**What to work on:** Below are the entries to work from; restate word for word the portion that opens with the line containing "host memory. -/" and closes with the line containing "One chunk of", keeping both.

**Stored items:**

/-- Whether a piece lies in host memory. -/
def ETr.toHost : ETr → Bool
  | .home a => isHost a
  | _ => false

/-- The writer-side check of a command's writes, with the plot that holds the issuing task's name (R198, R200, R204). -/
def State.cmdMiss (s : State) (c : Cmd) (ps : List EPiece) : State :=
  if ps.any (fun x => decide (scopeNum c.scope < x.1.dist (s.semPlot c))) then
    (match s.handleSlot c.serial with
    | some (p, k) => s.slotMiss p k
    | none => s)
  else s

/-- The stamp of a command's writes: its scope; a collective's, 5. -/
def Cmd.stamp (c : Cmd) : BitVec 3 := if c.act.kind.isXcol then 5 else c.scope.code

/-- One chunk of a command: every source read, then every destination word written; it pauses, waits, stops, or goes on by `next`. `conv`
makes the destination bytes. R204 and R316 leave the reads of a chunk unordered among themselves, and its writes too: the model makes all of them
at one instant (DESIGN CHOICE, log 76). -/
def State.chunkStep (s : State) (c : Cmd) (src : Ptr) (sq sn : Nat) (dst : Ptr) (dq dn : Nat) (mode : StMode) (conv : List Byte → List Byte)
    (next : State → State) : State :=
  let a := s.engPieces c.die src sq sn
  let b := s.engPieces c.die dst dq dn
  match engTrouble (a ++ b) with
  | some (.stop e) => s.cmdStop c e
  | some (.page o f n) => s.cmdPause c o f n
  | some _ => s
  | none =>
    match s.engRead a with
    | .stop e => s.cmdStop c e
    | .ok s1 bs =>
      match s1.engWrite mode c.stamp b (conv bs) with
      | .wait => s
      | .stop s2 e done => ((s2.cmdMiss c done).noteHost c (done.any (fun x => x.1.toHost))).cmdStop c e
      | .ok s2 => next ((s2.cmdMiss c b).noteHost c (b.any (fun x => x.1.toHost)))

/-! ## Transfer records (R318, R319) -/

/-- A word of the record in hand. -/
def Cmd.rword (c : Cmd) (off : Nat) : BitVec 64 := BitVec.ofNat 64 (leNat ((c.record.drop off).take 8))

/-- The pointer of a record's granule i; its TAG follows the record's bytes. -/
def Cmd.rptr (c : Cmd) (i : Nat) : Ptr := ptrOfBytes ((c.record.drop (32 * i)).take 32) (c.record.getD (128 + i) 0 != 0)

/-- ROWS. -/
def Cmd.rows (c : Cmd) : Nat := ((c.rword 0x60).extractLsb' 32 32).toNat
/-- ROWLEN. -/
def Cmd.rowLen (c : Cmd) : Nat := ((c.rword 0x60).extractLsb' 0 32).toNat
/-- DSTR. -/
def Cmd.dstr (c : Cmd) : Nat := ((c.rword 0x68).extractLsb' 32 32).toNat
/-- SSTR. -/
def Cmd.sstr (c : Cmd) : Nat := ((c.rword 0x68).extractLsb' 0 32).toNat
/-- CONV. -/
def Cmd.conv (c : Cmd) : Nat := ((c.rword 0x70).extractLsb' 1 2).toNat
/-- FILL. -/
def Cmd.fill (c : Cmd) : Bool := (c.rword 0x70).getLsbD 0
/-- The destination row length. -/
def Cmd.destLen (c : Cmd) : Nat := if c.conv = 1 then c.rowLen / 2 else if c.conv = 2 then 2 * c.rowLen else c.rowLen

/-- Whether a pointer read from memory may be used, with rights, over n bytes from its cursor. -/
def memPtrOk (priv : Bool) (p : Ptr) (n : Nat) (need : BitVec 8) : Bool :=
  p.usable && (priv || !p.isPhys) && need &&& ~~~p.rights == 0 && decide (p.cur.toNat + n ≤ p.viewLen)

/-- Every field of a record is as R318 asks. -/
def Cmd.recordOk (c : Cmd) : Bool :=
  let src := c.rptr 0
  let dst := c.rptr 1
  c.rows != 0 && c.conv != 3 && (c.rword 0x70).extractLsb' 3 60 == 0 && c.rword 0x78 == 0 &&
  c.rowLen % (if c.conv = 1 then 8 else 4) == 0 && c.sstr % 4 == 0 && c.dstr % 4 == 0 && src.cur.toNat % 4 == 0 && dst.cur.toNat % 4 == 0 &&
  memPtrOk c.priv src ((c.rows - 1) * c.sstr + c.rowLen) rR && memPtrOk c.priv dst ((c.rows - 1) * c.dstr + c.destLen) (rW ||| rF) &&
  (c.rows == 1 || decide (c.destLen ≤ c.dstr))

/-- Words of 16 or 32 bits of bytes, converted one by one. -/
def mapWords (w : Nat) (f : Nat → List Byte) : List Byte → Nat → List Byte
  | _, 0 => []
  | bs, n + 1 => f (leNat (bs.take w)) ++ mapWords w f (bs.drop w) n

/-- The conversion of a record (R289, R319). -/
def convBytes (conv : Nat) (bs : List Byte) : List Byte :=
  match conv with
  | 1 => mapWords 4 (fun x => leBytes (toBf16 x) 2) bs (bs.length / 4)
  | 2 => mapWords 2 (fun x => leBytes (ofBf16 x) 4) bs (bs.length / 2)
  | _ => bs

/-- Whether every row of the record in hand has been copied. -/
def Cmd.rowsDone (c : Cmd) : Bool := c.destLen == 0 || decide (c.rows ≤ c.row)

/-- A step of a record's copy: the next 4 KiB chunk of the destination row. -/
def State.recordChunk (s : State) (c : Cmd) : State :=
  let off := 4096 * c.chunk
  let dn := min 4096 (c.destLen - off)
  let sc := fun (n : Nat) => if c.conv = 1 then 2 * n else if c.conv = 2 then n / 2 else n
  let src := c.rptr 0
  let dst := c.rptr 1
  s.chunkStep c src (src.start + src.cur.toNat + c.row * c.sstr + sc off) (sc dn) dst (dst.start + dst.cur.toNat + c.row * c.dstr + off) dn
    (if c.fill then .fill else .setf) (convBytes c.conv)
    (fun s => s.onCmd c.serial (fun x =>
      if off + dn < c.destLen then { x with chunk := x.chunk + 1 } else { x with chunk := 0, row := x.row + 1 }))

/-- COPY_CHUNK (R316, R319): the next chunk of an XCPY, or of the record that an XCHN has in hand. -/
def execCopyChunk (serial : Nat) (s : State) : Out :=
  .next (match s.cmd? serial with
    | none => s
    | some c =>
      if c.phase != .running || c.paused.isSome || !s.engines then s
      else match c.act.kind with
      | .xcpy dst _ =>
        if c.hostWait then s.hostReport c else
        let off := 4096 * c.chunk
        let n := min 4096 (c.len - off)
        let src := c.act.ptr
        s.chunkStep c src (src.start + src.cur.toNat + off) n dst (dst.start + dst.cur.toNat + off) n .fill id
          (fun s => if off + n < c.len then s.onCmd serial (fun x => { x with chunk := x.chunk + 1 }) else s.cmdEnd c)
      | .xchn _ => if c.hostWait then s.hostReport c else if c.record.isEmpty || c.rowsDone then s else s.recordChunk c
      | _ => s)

--

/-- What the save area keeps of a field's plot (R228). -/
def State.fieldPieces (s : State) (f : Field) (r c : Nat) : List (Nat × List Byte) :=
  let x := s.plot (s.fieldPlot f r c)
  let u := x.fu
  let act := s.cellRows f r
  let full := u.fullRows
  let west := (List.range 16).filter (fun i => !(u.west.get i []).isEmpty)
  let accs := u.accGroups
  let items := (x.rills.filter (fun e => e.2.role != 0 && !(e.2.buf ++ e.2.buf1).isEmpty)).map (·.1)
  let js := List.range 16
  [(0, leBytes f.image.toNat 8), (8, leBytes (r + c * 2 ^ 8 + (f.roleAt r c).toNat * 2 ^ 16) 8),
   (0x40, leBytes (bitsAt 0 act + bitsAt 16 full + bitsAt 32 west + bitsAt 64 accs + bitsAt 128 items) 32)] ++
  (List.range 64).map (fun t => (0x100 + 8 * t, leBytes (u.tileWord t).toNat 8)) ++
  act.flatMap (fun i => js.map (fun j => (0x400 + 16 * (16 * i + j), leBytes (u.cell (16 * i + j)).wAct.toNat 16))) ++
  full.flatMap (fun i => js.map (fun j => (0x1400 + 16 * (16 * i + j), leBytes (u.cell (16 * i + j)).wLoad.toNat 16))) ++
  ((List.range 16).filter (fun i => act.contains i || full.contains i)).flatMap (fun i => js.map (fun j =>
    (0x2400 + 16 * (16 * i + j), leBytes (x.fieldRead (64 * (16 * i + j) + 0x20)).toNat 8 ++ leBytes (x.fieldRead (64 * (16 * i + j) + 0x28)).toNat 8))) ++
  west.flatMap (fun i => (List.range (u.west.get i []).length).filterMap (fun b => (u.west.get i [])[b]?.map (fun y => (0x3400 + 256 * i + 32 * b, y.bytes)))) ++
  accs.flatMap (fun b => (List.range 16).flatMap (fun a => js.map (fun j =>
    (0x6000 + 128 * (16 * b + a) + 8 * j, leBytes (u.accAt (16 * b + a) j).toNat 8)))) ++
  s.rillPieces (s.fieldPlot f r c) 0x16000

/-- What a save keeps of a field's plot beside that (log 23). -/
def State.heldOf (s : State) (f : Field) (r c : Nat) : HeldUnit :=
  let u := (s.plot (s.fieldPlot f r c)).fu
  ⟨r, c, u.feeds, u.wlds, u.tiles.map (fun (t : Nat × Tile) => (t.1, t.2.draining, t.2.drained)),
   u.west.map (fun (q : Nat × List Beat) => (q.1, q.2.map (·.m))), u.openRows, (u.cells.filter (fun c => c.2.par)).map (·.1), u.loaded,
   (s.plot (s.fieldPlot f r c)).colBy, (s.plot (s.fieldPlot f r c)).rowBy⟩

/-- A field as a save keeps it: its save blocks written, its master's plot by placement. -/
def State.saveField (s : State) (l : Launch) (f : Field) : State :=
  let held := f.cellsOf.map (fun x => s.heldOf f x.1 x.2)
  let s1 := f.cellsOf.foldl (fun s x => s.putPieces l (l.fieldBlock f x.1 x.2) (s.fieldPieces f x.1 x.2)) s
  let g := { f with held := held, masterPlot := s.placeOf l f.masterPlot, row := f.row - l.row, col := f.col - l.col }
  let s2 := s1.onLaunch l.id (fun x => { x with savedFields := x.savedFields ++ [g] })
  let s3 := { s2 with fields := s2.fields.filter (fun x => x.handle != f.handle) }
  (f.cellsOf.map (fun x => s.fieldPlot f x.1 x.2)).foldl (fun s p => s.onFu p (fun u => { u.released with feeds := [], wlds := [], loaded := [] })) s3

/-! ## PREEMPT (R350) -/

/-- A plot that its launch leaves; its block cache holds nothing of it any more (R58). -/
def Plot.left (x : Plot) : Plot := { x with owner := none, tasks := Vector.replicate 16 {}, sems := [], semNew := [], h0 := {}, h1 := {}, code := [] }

--

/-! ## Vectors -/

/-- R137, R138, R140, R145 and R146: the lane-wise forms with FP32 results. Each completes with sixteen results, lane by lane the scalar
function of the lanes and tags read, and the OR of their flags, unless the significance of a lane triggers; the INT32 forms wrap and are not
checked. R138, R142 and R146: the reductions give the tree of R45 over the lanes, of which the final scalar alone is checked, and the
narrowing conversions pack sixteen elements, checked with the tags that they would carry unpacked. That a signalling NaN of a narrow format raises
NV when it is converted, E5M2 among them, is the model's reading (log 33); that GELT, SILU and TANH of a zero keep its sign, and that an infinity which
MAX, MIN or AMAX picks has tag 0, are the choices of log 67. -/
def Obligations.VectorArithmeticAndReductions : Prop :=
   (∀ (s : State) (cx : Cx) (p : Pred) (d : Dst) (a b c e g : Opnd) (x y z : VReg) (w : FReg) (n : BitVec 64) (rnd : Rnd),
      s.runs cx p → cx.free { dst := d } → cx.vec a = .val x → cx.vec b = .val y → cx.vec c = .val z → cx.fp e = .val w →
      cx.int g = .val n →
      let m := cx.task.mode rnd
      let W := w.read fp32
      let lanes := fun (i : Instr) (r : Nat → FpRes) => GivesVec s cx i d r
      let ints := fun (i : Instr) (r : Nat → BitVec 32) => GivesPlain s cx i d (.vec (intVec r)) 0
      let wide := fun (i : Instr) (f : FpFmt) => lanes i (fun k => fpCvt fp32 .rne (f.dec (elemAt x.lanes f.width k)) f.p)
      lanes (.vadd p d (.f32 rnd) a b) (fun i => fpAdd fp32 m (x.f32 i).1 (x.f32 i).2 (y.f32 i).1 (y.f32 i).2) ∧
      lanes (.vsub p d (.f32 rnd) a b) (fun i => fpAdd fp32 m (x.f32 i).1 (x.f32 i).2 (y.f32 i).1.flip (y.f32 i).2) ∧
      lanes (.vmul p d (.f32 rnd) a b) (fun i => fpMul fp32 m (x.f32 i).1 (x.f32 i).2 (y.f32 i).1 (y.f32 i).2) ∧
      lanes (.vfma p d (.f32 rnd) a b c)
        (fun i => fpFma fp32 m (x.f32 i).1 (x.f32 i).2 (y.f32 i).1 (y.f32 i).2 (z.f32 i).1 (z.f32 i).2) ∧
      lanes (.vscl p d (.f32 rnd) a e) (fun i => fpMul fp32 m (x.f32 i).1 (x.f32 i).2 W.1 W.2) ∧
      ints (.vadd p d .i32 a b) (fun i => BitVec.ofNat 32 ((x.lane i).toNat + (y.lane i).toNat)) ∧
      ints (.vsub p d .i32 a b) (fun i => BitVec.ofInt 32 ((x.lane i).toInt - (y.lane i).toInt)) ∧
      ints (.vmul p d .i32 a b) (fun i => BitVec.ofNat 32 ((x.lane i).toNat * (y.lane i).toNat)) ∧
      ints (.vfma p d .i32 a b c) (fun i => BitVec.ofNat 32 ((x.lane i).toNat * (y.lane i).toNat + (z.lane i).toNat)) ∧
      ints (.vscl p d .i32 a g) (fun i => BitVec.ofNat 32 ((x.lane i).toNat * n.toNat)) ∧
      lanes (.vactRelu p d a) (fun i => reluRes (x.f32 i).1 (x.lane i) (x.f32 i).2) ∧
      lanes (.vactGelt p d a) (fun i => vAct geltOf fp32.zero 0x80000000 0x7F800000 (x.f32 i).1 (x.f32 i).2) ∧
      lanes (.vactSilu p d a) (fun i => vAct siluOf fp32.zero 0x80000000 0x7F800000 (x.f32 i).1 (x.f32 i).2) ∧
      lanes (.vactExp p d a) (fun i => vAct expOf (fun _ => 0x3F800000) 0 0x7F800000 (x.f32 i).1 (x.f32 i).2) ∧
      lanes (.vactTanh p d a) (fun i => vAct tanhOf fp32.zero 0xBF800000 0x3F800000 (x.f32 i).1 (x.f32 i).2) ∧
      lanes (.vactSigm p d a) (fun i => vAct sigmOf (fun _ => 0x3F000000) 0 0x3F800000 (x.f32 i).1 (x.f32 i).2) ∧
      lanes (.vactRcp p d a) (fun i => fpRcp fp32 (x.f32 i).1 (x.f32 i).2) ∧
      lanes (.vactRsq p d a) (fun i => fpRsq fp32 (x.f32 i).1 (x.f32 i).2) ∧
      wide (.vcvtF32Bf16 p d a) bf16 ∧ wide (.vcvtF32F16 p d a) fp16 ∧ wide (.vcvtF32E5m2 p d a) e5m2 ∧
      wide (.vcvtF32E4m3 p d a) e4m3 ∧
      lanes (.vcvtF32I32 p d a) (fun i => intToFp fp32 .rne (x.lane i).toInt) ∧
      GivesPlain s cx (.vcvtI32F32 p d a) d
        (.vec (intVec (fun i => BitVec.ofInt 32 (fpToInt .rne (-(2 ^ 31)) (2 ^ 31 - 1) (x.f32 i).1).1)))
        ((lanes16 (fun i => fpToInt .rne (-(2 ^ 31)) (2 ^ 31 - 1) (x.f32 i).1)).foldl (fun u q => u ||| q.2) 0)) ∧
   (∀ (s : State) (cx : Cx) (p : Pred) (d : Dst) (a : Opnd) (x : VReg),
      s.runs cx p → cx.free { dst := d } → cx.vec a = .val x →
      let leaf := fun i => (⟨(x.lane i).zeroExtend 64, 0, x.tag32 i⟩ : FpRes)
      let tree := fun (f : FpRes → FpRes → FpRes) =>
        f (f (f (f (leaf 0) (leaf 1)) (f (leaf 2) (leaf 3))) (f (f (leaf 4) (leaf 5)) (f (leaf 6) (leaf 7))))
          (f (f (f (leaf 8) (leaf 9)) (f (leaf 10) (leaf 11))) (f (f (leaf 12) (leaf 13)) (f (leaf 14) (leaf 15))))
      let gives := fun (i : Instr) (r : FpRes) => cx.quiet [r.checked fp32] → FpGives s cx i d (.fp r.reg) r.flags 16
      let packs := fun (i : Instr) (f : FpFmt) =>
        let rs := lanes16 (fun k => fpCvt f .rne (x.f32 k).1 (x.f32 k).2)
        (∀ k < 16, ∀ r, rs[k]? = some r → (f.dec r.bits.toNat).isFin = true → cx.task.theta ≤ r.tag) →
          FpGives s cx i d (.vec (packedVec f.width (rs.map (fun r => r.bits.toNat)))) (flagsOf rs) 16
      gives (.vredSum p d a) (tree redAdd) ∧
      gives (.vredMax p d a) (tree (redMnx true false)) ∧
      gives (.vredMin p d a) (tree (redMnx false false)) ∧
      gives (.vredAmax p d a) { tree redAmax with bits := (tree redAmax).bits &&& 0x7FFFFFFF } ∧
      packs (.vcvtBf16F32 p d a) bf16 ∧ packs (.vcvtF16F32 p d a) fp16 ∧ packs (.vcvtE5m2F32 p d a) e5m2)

**Response to the task:**
/-- Whether a piece lies in host memory. -/
def ETr.toHost : ETr → Bool
  | .home a => isHost a
  | _ => false

/-- The writer-side check of a command's writes, with the plot that holds the issuing task's name (R198, R200, R204). -/
def State.cmdMiss (s : State) (c : Cmd) (ps : List EPiece) : State :=
  if ps.any (fun x => decide (scopeNum c.scope < x.1.dist (s.semPlot c))) then
    (match s.handleSlot c.serial with
    | some (p, k) => s.slotMiss p k
    | none => s)
  else s

/-- The stamp of a command's writes: its scope; a collective's, 5. -/
def Cmd.stamp (c : Cmd) : BitVec 3 := if c.act.kind.isXcol then 5 else c.scope.code

/-- One chunk of a command: every source read, then every destination word written; it pauses, waits, stops, or goes on by `next`. `conv`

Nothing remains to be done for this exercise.